▶ _Problem description_
Go through the data and report each line that holds the string "freeWith".

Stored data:

Start of Block

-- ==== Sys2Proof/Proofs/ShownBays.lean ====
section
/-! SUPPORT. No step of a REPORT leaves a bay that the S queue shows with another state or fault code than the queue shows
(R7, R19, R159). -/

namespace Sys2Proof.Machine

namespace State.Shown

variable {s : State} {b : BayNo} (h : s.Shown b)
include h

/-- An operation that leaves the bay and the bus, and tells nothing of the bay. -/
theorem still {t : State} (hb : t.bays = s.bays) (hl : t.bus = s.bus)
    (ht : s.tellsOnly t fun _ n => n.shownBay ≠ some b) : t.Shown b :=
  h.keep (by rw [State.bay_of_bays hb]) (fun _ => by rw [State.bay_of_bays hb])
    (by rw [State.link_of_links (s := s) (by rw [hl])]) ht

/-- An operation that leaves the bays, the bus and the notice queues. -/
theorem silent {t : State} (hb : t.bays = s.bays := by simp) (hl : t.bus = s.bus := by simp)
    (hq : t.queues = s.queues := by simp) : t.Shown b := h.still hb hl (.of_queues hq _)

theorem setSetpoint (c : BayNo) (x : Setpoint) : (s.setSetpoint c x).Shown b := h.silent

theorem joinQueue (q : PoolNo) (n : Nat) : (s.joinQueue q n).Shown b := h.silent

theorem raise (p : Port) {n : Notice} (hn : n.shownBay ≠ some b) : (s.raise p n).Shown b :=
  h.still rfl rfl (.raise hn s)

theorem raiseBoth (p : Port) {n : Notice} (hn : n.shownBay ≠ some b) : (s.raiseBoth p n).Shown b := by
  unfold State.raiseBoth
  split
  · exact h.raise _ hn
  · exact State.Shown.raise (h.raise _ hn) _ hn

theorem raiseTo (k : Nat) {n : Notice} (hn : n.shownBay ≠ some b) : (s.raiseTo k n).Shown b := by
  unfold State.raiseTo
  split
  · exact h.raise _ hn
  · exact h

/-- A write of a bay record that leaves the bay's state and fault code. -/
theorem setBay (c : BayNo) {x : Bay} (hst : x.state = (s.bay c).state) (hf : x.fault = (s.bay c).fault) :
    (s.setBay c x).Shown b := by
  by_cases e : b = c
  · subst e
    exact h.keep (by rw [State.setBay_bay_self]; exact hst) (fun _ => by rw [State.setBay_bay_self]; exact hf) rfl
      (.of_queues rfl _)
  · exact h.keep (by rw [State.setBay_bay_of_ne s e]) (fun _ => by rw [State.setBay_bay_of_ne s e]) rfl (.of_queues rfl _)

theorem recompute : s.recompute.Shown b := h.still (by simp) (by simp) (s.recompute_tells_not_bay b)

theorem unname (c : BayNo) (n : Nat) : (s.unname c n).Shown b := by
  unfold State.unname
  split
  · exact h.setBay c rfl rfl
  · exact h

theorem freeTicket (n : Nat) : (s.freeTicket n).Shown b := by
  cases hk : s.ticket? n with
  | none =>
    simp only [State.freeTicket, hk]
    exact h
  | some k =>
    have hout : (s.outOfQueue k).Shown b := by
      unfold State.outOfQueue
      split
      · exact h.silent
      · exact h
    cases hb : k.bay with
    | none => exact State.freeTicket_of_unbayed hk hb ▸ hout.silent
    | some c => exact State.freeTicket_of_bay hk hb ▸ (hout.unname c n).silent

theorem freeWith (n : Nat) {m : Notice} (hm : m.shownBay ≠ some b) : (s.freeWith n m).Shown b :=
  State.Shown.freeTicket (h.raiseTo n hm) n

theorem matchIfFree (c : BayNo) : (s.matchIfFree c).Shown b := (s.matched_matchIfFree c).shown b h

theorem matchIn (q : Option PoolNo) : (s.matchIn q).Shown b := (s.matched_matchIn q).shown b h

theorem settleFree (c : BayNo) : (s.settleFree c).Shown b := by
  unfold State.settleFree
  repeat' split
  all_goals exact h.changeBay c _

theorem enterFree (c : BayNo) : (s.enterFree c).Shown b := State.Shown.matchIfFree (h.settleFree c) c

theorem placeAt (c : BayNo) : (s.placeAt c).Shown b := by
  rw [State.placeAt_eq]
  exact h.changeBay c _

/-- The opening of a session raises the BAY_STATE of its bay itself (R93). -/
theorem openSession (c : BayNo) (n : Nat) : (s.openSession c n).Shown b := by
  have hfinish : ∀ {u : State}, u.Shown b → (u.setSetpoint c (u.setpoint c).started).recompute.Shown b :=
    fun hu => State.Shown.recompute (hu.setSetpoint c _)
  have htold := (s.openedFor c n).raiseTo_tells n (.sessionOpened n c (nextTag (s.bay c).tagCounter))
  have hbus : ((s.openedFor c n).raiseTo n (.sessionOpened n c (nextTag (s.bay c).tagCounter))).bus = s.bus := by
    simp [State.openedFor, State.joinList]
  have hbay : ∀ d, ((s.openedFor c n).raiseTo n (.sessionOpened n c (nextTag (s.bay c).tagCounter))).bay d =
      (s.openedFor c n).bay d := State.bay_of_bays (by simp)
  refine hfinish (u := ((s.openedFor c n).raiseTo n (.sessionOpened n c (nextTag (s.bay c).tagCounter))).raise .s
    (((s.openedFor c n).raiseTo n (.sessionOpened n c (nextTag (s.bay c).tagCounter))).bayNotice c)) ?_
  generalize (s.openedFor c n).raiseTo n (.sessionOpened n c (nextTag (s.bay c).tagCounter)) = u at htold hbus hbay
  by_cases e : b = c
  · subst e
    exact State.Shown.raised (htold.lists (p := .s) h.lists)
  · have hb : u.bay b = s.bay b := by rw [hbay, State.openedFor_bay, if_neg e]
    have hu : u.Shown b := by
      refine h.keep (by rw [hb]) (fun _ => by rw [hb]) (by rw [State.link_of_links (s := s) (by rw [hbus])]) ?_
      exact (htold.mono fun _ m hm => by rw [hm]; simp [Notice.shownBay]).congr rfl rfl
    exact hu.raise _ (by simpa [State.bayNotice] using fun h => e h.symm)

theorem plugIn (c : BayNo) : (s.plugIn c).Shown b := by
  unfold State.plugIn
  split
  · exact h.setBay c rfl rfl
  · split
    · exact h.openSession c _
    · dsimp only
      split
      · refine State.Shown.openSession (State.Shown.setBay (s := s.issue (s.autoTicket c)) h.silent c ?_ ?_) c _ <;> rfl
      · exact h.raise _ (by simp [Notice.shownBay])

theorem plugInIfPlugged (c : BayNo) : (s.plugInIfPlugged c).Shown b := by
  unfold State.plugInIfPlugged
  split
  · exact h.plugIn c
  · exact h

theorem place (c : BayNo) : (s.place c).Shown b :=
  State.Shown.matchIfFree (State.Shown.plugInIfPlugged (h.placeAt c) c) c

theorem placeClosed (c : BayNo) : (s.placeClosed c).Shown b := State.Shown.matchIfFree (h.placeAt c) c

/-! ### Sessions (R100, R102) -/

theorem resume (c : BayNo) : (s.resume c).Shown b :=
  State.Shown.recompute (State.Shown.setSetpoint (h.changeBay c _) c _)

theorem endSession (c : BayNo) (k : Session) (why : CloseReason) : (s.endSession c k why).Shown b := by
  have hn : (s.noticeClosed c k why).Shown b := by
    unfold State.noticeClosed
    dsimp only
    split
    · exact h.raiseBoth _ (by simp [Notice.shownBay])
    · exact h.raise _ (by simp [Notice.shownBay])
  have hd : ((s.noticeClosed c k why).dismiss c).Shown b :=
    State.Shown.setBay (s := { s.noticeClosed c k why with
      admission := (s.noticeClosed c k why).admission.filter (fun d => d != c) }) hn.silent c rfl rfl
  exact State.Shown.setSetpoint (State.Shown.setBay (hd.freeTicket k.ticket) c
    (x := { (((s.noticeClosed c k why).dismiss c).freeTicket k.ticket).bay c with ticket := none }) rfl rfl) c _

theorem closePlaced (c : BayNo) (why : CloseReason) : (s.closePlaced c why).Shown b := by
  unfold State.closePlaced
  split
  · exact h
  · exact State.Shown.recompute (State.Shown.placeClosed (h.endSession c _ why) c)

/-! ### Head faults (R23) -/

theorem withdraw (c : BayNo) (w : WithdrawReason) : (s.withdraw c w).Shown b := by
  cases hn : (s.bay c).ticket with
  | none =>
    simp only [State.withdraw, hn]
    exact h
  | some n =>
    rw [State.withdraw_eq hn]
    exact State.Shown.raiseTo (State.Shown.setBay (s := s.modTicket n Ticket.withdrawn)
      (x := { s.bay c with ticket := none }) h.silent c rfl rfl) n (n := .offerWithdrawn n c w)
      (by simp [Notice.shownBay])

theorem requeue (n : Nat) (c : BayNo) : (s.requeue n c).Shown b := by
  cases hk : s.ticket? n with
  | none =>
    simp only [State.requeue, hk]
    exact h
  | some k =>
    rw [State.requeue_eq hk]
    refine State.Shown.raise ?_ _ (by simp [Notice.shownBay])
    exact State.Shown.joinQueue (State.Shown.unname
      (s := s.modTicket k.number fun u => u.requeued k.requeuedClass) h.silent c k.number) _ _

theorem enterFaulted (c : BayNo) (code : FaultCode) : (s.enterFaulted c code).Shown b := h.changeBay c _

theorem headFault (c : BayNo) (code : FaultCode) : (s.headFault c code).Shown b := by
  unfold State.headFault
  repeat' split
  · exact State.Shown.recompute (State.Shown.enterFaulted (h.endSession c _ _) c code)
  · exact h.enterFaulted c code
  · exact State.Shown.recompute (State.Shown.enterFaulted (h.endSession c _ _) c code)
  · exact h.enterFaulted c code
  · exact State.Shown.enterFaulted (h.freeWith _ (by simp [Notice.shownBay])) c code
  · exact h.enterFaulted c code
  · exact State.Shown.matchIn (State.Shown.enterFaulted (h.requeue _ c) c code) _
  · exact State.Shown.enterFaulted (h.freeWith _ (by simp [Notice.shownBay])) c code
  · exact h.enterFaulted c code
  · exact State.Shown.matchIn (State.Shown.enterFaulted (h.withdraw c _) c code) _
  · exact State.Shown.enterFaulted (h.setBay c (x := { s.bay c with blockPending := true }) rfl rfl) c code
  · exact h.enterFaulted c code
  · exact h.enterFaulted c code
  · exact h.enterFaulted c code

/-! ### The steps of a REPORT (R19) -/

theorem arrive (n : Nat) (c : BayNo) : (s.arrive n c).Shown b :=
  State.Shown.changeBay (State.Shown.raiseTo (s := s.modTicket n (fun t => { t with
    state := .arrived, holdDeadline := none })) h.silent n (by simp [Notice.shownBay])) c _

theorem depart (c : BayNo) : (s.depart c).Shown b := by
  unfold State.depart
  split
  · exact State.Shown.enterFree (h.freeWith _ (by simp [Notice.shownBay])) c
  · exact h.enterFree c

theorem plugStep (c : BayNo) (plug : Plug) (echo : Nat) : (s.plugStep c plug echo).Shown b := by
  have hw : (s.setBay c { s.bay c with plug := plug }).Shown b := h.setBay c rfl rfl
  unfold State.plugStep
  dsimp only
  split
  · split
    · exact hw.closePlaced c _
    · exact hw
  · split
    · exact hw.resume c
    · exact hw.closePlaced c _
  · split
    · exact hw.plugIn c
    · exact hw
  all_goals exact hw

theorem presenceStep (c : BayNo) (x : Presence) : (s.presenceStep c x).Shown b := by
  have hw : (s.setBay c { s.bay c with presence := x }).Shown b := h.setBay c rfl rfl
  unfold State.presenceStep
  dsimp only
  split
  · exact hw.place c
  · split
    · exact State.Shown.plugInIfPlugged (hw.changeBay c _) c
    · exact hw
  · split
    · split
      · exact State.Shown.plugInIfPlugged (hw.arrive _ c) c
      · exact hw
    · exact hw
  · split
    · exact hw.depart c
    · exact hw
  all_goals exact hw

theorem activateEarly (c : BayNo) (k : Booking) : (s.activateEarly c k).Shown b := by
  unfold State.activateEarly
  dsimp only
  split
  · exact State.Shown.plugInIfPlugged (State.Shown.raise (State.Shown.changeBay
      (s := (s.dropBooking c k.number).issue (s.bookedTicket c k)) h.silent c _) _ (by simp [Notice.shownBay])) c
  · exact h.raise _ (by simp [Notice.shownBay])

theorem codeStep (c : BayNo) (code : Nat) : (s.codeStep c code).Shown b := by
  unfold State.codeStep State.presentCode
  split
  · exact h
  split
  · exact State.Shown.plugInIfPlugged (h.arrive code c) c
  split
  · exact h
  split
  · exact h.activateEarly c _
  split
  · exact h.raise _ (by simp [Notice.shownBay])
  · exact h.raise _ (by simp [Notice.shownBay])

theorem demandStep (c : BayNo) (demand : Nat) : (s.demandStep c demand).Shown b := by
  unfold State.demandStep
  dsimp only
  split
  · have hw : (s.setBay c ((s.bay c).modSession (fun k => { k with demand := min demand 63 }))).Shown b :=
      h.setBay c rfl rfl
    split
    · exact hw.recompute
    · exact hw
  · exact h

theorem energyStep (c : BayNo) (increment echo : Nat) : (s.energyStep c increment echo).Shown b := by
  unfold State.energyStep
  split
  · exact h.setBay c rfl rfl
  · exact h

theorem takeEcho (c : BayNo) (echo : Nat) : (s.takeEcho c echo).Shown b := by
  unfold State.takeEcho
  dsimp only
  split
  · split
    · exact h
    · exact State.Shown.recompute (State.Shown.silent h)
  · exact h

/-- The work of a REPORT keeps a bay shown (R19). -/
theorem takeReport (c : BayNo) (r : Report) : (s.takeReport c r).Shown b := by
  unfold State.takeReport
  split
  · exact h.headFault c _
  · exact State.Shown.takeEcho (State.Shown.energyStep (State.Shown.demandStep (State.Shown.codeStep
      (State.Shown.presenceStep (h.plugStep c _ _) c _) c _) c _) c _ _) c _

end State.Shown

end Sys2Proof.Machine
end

End of Block
Start of Block

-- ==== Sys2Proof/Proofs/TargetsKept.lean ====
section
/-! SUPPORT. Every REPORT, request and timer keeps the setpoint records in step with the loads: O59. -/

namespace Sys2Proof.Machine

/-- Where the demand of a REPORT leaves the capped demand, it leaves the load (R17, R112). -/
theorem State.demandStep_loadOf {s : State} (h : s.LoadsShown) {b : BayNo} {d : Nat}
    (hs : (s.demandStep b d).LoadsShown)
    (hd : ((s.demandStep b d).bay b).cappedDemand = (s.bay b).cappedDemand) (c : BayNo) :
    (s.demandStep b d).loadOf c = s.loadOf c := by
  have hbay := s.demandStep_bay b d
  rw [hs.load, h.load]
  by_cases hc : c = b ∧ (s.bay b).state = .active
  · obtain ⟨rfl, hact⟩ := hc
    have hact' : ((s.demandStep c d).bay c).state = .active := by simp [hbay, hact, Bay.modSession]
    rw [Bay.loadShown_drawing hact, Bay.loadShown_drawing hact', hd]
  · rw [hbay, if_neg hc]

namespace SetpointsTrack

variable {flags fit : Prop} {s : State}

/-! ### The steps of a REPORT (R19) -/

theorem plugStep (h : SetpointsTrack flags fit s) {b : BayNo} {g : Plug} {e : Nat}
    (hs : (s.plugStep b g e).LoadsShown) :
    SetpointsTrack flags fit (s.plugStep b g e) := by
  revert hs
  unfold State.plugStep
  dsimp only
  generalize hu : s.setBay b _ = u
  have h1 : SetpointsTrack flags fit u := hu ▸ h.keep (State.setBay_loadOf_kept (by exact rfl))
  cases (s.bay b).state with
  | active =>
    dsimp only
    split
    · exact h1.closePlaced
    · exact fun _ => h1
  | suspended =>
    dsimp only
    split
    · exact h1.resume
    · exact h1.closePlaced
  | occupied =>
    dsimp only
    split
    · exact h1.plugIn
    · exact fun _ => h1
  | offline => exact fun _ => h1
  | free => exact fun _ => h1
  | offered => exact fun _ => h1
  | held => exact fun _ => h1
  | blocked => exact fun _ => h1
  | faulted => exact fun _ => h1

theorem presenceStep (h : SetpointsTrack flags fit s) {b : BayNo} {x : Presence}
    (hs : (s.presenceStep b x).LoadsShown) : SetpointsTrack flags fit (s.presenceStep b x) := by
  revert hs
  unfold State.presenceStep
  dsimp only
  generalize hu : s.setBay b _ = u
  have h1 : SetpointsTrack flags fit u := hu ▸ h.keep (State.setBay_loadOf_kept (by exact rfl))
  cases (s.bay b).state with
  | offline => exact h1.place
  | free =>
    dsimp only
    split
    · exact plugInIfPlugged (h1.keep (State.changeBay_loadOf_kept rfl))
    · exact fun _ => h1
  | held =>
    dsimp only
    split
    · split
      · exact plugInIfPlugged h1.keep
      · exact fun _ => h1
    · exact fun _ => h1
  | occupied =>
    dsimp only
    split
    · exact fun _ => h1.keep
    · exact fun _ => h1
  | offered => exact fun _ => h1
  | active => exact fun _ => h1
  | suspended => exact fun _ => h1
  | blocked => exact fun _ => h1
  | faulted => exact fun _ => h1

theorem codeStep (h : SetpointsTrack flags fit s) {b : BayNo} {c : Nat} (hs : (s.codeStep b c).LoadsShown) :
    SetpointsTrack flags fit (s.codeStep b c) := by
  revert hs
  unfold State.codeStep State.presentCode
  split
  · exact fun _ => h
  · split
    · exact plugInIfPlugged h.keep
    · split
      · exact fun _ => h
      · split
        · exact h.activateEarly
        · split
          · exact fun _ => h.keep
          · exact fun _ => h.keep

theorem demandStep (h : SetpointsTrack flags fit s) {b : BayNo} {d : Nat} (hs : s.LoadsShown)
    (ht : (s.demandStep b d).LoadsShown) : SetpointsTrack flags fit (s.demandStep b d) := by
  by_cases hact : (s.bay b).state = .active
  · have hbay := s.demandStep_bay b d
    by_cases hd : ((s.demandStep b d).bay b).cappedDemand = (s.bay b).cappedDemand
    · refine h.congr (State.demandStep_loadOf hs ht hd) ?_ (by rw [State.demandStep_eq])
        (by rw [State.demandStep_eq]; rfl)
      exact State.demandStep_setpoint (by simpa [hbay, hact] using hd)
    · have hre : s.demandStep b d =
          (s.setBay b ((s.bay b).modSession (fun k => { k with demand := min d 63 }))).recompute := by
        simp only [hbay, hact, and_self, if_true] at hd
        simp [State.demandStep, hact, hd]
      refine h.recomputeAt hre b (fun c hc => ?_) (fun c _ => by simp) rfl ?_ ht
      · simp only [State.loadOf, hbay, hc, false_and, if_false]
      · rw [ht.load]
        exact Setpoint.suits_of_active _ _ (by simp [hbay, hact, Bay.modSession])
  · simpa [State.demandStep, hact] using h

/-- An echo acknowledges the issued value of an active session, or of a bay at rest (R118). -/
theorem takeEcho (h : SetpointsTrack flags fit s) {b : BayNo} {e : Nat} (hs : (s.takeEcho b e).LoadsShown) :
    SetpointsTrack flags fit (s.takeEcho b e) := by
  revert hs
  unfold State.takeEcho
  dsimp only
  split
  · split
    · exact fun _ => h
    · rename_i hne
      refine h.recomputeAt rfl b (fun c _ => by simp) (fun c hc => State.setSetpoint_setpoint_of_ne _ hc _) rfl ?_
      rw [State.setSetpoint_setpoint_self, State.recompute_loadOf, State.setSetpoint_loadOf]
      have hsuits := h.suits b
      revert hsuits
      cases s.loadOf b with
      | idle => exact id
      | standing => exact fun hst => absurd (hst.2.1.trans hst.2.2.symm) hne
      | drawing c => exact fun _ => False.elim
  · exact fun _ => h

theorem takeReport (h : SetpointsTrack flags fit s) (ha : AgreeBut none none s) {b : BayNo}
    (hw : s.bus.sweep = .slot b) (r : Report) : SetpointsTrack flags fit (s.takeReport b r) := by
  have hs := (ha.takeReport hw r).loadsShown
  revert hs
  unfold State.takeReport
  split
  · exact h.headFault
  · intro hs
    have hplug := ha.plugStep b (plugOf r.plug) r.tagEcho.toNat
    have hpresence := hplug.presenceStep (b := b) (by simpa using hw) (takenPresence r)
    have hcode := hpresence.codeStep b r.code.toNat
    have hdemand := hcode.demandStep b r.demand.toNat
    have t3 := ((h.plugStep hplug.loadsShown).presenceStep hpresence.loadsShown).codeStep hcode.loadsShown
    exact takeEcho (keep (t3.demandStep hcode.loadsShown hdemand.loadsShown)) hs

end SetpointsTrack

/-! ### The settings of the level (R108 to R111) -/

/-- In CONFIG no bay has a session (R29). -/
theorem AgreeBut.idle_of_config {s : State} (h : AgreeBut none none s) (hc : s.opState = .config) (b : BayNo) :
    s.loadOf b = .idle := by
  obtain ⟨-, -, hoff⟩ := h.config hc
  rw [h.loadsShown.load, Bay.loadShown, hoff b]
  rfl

End of Block

▶ _Task answer_
theorem freeWith (n : Nat) {m : Notice} (hm : m.shownBay ≠ some b) : (s.freeWith n m).Shown b :=
  · exact State.Shown.enterFaulted (h.freeWith _ (by simp [Notice.shownBay])) c code
  · exact State.Shown.enterFaulted (h.freeWith _ (by simp [Notice.shownBay])) c code
  · exact State.Shown.enterFree (h.freeWith _ (by simp [Notice.shownBay])) c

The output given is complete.